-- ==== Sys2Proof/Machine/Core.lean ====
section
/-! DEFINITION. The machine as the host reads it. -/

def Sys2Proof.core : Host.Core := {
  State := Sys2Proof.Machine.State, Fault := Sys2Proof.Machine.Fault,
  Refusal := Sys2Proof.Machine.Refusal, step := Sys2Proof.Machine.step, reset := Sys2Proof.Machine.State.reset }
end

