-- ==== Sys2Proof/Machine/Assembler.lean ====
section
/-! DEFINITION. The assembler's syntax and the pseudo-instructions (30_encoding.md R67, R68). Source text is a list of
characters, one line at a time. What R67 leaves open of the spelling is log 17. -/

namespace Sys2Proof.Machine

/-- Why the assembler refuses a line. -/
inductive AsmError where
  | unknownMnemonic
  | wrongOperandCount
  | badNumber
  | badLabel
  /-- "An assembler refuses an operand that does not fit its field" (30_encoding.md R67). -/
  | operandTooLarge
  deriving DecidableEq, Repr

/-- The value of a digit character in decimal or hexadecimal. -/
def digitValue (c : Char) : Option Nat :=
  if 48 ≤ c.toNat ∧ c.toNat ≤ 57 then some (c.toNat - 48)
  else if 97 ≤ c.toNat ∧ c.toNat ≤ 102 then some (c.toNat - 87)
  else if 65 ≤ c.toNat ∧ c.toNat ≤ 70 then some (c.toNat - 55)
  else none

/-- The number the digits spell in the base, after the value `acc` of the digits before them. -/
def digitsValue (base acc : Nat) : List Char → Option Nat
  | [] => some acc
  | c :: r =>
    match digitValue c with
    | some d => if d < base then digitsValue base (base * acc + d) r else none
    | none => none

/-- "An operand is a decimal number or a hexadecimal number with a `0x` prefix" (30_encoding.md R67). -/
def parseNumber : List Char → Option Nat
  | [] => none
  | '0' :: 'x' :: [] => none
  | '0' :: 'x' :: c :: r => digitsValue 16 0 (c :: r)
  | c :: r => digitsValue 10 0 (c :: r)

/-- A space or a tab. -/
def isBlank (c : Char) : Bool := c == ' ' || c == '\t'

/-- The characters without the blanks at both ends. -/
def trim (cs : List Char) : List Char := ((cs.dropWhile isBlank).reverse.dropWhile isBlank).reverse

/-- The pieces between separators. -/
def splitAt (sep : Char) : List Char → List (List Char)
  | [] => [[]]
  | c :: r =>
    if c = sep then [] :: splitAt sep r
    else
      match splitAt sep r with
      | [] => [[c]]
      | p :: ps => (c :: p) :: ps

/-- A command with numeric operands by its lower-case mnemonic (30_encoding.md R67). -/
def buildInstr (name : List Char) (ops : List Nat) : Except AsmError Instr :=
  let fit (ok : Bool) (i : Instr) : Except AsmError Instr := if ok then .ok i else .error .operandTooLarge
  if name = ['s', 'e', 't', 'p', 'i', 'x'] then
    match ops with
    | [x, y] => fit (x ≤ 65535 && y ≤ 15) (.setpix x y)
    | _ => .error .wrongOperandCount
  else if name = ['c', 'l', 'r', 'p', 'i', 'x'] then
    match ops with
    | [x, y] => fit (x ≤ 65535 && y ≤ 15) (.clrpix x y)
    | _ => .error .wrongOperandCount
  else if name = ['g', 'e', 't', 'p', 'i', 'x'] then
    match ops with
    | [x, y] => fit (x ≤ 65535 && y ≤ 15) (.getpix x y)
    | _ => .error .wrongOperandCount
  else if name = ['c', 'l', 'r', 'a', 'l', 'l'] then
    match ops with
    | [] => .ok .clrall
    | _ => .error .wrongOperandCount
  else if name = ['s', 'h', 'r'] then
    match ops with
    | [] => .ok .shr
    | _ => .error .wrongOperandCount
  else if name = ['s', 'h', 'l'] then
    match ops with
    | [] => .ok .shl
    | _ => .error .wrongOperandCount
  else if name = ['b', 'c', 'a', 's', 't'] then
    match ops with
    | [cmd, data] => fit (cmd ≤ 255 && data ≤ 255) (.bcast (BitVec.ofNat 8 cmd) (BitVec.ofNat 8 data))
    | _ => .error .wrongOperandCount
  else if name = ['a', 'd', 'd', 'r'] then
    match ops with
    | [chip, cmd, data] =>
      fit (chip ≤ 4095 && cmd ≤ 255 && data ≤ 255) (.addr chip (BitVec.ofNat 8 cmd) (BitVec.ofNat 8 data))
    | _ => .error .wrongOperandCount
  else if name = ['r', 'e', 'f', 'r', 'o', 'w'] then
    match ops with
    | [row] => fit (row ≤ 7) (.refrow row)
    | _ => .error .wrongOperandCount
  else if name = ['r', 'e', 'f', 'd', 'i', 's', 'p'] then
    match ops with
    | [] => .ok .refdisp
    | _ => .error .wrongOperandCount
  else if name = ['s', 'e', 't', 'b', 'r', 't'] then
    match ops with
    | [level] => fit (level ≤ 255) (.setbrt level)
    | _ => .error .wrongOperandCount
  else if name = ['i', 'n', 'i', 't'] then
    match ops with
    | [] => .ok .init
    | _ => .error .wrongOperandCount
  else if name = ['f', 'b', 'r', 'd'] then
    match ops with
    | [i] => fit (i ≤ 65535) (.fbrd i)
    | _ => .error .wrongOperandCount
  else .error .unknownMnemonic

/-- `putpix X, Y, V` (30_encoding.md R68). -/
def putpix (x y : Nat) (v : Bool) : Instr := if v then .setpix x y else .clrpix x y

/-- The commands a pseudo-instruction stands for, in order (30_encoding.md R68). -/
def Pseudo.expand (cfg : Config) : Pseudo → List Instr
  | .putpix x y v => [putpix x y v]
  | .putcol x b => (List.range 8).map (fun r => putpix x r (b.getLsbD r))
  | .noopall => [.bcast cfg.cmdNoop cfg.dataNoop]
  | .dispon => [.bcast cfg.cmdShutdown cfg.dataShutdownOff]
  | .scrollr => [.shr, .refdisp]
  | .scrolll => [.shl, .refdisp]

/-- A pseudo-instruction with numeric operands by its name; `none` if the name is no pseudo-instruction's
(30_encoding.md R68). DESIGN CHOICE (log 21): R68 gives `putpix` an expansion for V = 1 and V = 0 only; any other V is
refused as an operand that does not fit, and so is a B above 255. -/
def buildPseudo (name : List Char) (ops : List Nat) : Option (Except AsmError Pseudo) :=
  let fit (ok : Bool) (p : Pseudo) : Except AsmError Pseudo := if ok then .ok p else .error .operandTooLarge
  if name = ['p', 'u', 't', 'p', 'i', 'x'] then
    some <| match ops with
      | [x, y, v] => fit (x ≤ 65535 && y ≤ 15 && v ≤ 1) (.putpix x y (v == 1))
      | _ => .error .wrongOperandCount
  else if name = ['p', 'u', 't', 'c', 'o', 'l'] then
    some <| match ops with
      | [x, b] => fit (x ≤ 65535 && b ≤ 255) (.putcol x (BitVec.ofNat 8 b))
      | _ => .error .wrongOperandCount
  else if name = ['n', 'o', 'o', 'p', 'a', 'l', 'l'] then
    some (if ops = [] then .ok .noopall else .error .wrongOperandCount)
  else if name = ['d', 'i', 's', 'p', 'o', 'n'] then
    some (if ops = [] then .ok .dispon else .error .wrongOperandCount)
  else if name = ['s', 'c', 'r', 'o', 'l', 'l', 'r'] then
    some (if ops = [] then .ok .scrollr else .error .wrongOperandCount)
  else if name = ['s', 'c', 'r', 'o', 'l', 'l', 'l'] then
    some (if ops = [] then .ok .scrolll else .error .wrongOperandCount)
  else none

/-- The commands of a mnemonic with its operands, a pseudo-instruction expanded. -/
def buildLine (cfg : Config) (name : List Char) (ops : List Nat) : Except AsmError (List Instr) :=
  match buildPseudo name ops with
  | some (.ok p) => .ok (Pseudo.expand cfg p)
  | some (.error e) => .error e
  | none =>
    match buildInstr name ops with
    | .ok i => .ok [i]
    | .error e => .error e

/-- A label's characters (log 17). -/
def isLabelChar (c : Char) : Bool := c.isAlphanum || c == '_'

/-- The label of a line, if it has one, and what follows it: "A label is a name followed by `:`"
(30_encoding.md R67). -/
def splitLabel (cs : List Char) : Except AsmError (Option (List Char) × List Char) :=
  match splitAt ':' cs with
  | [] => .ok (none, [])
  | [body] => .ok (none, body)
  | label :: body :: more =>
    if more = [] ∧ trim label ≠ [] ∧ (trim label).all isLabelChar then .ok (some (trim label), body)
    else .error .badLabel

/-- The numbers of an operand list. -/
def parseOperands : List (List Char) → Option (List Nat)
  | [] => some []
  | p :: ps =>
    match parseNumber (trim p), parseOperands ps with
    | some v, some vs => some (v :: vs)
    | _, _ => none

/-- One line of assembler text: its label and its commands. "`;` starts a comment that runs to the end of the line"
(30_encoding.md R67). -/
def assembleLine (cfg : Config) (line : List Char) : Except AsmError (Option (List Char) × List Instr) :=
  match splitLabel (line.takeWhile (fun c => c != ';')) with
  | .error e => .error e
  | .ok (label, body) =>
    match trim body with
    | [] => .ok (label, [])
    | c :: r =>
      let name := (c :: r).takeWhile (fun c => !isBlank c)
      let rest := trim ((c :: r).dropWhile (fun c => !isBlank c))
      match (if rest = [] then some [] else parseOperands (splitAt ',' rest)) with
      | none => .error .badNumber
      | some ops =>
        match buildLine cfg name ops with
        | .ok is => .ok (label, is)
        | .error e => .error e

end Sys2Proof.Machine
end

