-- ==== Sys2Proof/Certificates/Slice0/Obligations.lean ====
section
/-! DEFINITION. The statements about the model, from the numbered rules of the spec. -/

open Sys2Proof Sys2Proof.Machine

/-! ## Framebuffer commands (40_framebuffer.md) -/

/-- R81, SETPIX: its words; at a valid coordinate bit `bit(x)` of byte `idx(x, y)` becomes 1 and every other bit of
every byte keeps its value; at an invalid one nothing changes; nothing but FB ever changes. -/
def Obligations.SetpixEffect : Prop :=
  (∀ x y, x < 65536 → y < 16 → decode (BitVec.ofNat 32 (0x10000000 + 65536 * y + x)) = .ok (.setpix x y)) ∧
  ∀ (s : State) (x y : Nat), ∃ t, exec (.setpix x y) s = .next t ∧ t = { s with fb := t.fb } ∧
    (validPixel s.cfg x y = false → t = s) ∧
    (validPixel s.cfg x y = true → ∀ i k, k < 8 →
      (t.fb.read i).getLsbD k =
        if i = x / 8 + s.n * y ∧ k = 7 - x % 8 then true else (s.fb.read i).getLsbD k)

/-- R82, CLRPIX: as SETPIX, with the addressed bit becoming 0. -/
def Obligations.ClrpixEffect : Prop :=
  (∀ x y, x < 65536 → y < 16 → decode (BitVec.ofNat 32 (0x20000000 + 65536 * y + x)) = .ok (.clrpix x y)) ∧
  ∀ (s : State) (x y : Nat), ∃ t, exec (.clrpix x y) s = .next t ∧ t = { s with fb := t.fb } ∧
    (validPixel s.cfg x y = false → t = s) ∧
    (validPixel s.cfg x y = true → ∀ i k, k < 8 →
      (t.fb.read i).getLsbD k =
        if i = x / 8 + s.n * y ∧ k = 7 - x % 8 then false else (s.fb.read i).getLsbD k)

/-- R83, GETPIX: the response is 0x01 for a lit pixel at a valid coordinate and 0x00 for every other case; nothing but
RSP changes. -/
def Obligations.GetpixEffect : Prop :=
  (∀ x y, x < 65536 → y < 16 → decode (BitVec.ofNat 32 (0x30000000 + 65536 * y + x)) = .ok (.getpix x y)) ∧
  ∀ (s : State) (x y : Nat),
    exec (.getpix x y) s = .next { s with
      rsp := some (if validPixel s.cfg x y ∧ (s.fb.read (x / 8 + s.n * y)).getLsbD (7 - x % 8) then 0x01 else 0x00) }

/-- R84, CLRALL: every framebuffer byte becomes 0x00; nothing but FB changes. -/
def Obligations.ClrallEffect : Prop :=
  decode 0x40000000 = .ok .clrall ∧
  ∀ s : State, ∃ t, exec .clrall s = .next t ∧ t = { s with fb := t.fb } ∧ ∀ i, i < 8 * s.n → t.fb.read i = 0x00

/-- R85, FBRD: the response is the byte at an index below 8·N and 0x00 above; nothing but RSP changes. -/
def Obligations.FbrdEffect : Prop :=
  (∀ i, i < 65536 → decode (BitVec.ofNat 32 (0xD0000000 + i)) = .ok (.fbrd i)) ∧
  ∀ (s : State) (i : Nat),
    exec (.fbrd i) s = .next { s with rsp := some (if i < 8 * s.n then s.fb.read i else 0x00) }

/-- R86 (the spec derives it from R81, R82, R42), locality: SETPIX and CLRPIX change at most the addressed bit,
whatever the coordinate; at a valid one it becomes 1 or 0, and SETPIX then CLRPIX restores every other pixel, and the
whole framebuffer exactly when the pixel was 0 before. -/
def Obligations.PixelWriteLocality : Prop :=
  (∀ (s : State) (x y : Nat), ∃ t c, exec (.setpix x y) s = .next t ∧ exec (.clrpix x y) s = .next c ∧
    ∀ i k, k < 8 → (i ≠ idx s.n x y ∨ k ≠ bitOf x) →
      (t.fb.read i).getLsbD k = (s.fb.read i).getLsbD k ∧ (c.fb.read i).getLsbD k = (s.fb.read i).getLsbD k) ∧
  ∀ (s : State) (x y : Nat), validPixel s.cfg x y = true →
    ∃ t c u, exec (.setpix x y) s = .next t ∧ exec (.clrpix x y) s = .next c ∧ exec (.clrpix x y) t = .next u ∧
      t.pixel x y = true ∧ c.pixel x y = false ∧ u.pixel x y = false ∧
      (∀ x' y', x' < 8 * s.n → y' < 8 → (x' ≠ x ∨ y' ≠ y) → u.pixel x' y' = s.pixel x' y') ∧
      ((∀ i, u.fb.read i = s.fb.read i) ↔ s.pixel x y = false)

========

■ **What you have to do**:
Among the lines of the records above, count those containing the word "takeWhile", then give the number by itself.

■ **Your response**:
2